Nunca dejé de mirarle y escucharle. Mirarle mirar fue una de las experiencias más reveladoras que recuerdo. Verle mirar a un niño, como si lo estuviera concibiendo en el vientre de un mundo nuevo. Mirarle mirar a su madre, iluminando su existencia, haciendo que en esa mirada confluyeran todas las madres, todos los hijos, la madre, el hijo. Verle mirarme, reconocerme en su mirada, el único espejo donde quiero reflejarme eternamente. Y contemplarle también cuando no sabía que le miraba, o eso parecía. Su pelo ondulado, movido por el viento, su belleza esencial, la fuerza hermanada con lo vulnerable, su caminar, tranquilo. 

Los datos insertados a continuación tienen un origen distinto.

-- ==== Sys2Proof/Machine/Control.lean ====
section
/-!
DEFINITION. The control requests (R159), READ_STATE (R161) and the malformed requests (R156).
-/

namespace Sys2Proof.Machine

namespace Device

/-! ## ARM (R98, R21) -/

/-- The validations at the start of an ARM in UNARMED (R98): gait records, pose table, lift profile. -/
def armJudgements (d : Device) : Device := { d with tbs := d.tbs.judgeGaits.judgePoses.judgeProfile }

/-- The first failing condition of ARM, with what the refusal names (R98). A table whose flag is clear holds a
failing record, so the number is there to be named (log 18). -/
def armObstacle (d : Device) : Option (Item × Nat) :=
  match Node.all.find? fun n => !(d.node n).live with
  | some n => some (.nodes, n.number)
  | none =>
    match Node.all.find? fun n => (d.unmasked n).any with
    | some n => some (.faults, n.number)
    | none =>
      if !d.gaitEntry.valid then some (.gait, d.gpe.current)
      else if !d.tbs.jointValid then some (.joint, (d.tbs.firstInvalidJoint.map Joint.number).getD 0)
      else if !d.tbs.poseValid then some (.pose, (d.tbs.firstInvalidPose.map Leg.number).getD 0)
      else if !d.tbs.liftValid then some (.liftProfile, (peakBreak d.tbs.liftProfile).getD 0)
      else none

/-- A leg that passes from UNSET to STANCE at ARM (R21). -/
def armedLeg (base : Option Pose) (r : LegRecord) : LegRecord :=
  { r with state := .stance, stanceBase := base, partnerLatch := true, wait := 0, landing := 0, clear := 0,
           cleared := false }

/-- An accepted ARM (R98). -/
def enterArmed (d : Device) : Device :=
  let d := (d.setMode .stand).mapLegs fun l r => armedLeg (d.lastPose l) r
  ({ d with gpe := { d.gpe with phase := d.gaitRecord.e } }).raise .modeChanged

/-- ARM (R98). -/
def arm (d : Device) : Answer × Device :=
  if d.mhu.mode ≠ .unarmed then (.refusedMode, d)
  else match d.armJudgements.armObstacle with
    | some (item, entry) => (.refusedInvalid item entry, d.armJudgements)
    | none => (.done [], d.armJudgements.enterArmed)

/-! ## DISARM, HOLD and SIT (R99, R100, R107) -/

/-- DISARM (R99). -/
def disarm (d : Device) : Answer × Device :=
  if d.mhu.mode = .unarmed ∨ d.mhu.mode = .walk then (.refusedMode, d)
  else
    (.done [], (({ d with mhu := { d.mhu with mode := .unarmed, sit := none, stack := [] } }).unsetLegs.cutLinks).raise
      .modeChanged)

/-- HOLD (R107). -/
def hostHold (d : Device) : Answer × Device :=
  if d.mhu.mode = .unarmed ∨ d.mhu.mode = .safeSit then (.refusedMode, d) else (.done [], d.request .host)

/-- SIT (R100). -/
def hostSit (d : Device) : Answer × Device :=
  if d.mhu.mode = .unarmed ∨ d.mhu.mode = .safeSit then (.refusedMode, d) else (.done [], d.sitDemand)

/-! ## RESUME (R109 to R113) -/

/-- The condition of a hold, read from the block that owns it (R110). -/
def resumable (d : Device) : Hold → Bool
  | .host => true
  | .margin => d.tbs.deviceConfig.mBrace + d.tbs.deviceConfig.hBrace ≤ d.bal.current
  | .noGround l => d.contact l = .present
  | .snag l => d.legState l = .stance
  | .slip l => (d.cfl.get l).shear = ⟨false, false, false⟩
  | .node n => (d.node n).live && !(d.unmasked n).any
  | .limit j => (d.jointState j).lastUnclamped.any (d.tbs.jointAt j).allows
  | .linkSilent => d.mhu.framesSinceSilence = 2

/-- The subject of a popped NO_GROUND record touches down when it is in HANG (R111). -/
def popTouchDown (h : Hold) (d : Device) : Device :=
  match h with
  | .noGround l => if d.legState l = .hang then d.touchDown l else d
  | _ => d

/-- A leg's conversion on leaving HOLD for STAND or for a fresh start (R112, R113). -/
def releaseLeg (l : Leg) (d : Device) : Device :=
  match d.legState l with
  | .liftWait => d.modLeg l waitToStance
  | .setDown => d.touchDown l
  | .hang => d.touchDown l
  | _ => d

/-- The conversions, in leg order (log 17). -/
def releaseLegs (d : Device) : Device := Leg.all.foldl (fun d l => d.releaseLeg l) d

/-- No leg was in the air when the hold began (R113). -/
def groundedAtPush (r : HoldRecord) : Bool := r.legStates.toList.all fun s => s = .stance || s = .liftWait

/-- The walk restored (R113): the record's master phase and leg states. A leg that waits still keeps its wait counter
(R25); one that does not begins a wait, or ends it (log 36). -/
def restoreWalk (r : HoldRecord) (d : Device) : Device :=
  let d := { d with gpe := { d.gpe with phase := r.phase } }
  d.mapLegs fun l k =>
    if k.state = r.legStates.get l then k
    else if r.legStates.get l = .liftWait then liftWaitRecord k
    else { k with state := r.legStates.get l, wait := 0 }

/-- The fresh start (R113, R21). -/
def freshStart (d : Device) : Device :=
  let d := d.releaseLegs
  ({ d with gpe := { d.gpe with phase := d.gaitRecord.e } }).setLatches

/-- The stack is empty: the part leaves HOLD for WALK or STAND (R112, R113). -/
def leaveHold (r : HoldRecord) (d : Device) : Device :=
  if r.modeAtPush = .walk ∧ d.mhu.walkFlag = true then
    ((if groundedAtPush r then d.restoreWalk r else d.freshStart).setMode .walk).raise .modeChanged
  else d.releaseLegs.enterStand

/-- A pop of the top record `r` (R111). -/
def popRecord (r : HoldRecord) (d : Device) : Device :=
  let d := (({ d with mhu := { d.mhu with stack := d.mhu.stack.dropLast } }).raise .holdResumed).popTouchDown r.hold
  if d.mhu.stack.isEmpty then d.leaveHold r else d

/-- RESUME (R109). -/
def resume (d : Device) : Answer × Device :=
  match d.topHold with
  | none => (.refusedEmpty, d)
  | some r => if d.resumable r.hold then (.done [], d.popRecord r) else (.refusedCause, d)

/-! ## RESTART (R160) -/

/-- A RESTART taken: the waiting status frame is discarded, both timers stop and restart pending becomes yes. -/
def restart (d : Device) : Answer × Device :=
  (.done [], { d with upp := { d.upp with statusSlot := none, silenceTimer := none, localTimer := none,
                                          restartPending := true } })

/-! ## CLEAR_FACTORS, CLEAR_FAULTS, IDENT (R140, R159, R165) -/

/-- CLEAR_FACTORS (R165): four bytes, bit 31 clear. -/
def clearNamed (rest : List Byte) (d : Device) : Answer × Device :=
  if rest.length ≠ 4 ∨ (set32 rest 0).getLsbD 31 = true then (.malformed, d)
  else (.done [], d.clearFactors (inSet (set32 rest 0)))

/-- CLEAR_FAULTS on the counters of the links (R132). -/
def clearLinkCounters (d : Device) : Device :=
  { d with llc := d.llc.map fun k => { k with missTotals := .replicate 0, noise := 0, bitErrors := 0 } }

/-- CLEAR_FAULTS on the port's four counts (R159). -/
def clearPortCounts (d : Device) : Device :=
  { d with upp := { d.upp with crcCount := 0, formCount := 0, duplicateCount := 0, droppedCount := 0 } }

/-- CLEAR_FAULTS (R140, R159). -/
def clearFaults (d : Device) : Answer × Device := (.done [], d.clearLatches.clearLinkCounters.clearPortCounts)

/-- IDENT (R159). -/
def ident (d : Device) : Answer × Device :=
  (.done (bytes16 Config.vendorCode ++ bytes16 Config.partCode ++ byte1 Config.siliconRevision), d)

/-! ## READ_STATE (R161, R166) -/

/-- READ_STATE of a set of sections. Forming the reply and clearing the factors it reports are one act (R166). -/
def readSections (names : Byte) (d : Device) : Answer × Device :=
  if badSections names then (.malformed, d)
  else (.done (names :: d.sections names), if names.getLsbD 6 then d.readClears else d)

/-- READ_STATE (R161, R175). -/
def readState (rest : List Byte) (d : Device) : Answer × Device :=
  match rest with
  | [names] => d.readSections names
  | _ => (.malformed, d)

/-! ## Malformed requests (R156, R159) -/

/-- The byte a reply echoes from offset `off` of a request's body. Of a body too short to hold it the manual says
nothing: a free value (log 10). -/
def echoAt (d : Device) (body : List Byte) (off : Nat) : Byte := body.getD off (Config.missingEcho (d.freeCount + off))

/-- The count of free values moves past those a malformed request may use. -/
def useEchoes (body : List Byte) (d : Device) : Device :=
  if body.length < 2 then { d with freeCount := d.freeCount + 2 } else d

/-- A malformed request changes nothing. -/
def malformed (body : List Byte) (d : Device) : Answer × Device := (.malformed, d.useEchoes body)

end Device

/-- MALFORMED_REQUEST (R156). -/
def execMalformedRequest (body : List Byte) (s : State) : Host.Outcome State Fault Refusal :=
  s.whenRunning
    (if managementCommand body = .malformedRequest body then
      s.onDevice (Device.manage (s.dev.echoAt body 0) (s.dev.echoAt body 1) (Device.malformed body))
    else .refused .notThisEvent)

/-- READ_STATE (R161). -/
def execReadState (tag : Byte) (rest : List Byte) (s : State) : Host.Outcome State Fault Refusal :=
  s.manage kindReadState tag (Device.readState rest)

/-- ARM (R98). -/
def execArm (tag : Byte) (rest : List Byte) (s : State) : Host.Outcome State Fault Refusal :=
  s.manage kindControl tag (Device.plainControl rest Device.arm)

/-- DISARM (R99). -/
def execDisarm (tag : Byte) (rest : List Byte) (s : State) : Host.Outcome State Fault Refusal :=
  s.manage kindControl tag (Device.plainControl rest Device.disarm)

/-- HOLD (R107). -/
def execHold (tag : Byte) (rest : List Byte) (s : State) : Host.Outcome State Fault Refusal :=
  s.manage kindControl tag (Device.plainControl rest Device.hostHold)

/-- RESUME (R109). -/
def execResume (tag : Byte) (rest : List Byte) (s : State) : Host.Outcome State Fault Refusal :=
  s.manage kindControl tag (Device.plainControl rest Device.resume)

/-- SIT (R100). -/
def execSit (tag : Byte) (rest : List Byte) (s : State) : Host.Outcome State Fault Refusal :=
  s.manage kindControl tag (Device.plainControl rest Device.hostSit)

/-- RESTART (R160). -/
def execRestart (tag : Byte) (rest : List Byte) (s : State) : Host.Outcome State Fault Refusal :=
  s.manage kindControl tag (Device.plainControl rest Device.restart)

/-- CLEAR_FACTORS (R165). -/
def execClearFactors (tag : Byte) (rest : List Byte) (s : State) : Host.Outcome State Fault Refusal :=
  s.manage kindControl tag (Device.clearNamed rest)

/-- CLEAR_FAULTS (R140, R159). -/
def execClearFaults (tag : Byte) (rest : List Byte) (s : State) : Host.Outcome State Fault Refusal :=
  s.manage kindControl tag (Device.plainControl rest Device.clearFaults)

/-- IDENT (R159). -/
def execIdent (tag : Byte) (rest : List Byte) (s : State) : Host.Outcome State Fault Refusal :=
  s.manage kindControl tag (Device.plainControl rest Device.ident)

end Sys2Proof.Machine
end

Al principio me preguntaba cómo era posible que un hombre con una responsabilidad como la suya fuera capaz de expresar con su cuerpo tanta paz. Me sorprendió más porque yo estaba tensa incluso cuando aparentemente descansaba. Desde niña me acostumbré al cuello rígido, los puños cerrados, la mandíbula apretada como si me defendiera. Y empecé a pensar que alguien que tiene fe en Dios no puede mostrarse crispado, sería una contradicción, y fui entendiendo que creer en Dios y creer en él es lo mismo. Mi cuerpo empezó a hacerse flexible, mis puños se abrieron y en mi rostro fue apareciendo una expresión confiada. Por eso dicen que él me liberó de siete demonios, los demonios del miedo, la tristeza, la ira, el desencanto, el egoísmo, el orgullo, la impaciencia.

María, yo te amo, los demás no te aman… La primera cadena que se rompió fue la de necesitar ser nada para nadie. ¿Cómo desear ser nada para nadie cuando has logrado ser tanto para el que es todo? Qué absurdos aquellos afanes, qué triste aquella sed angustiosa y febril que nada podía saciar...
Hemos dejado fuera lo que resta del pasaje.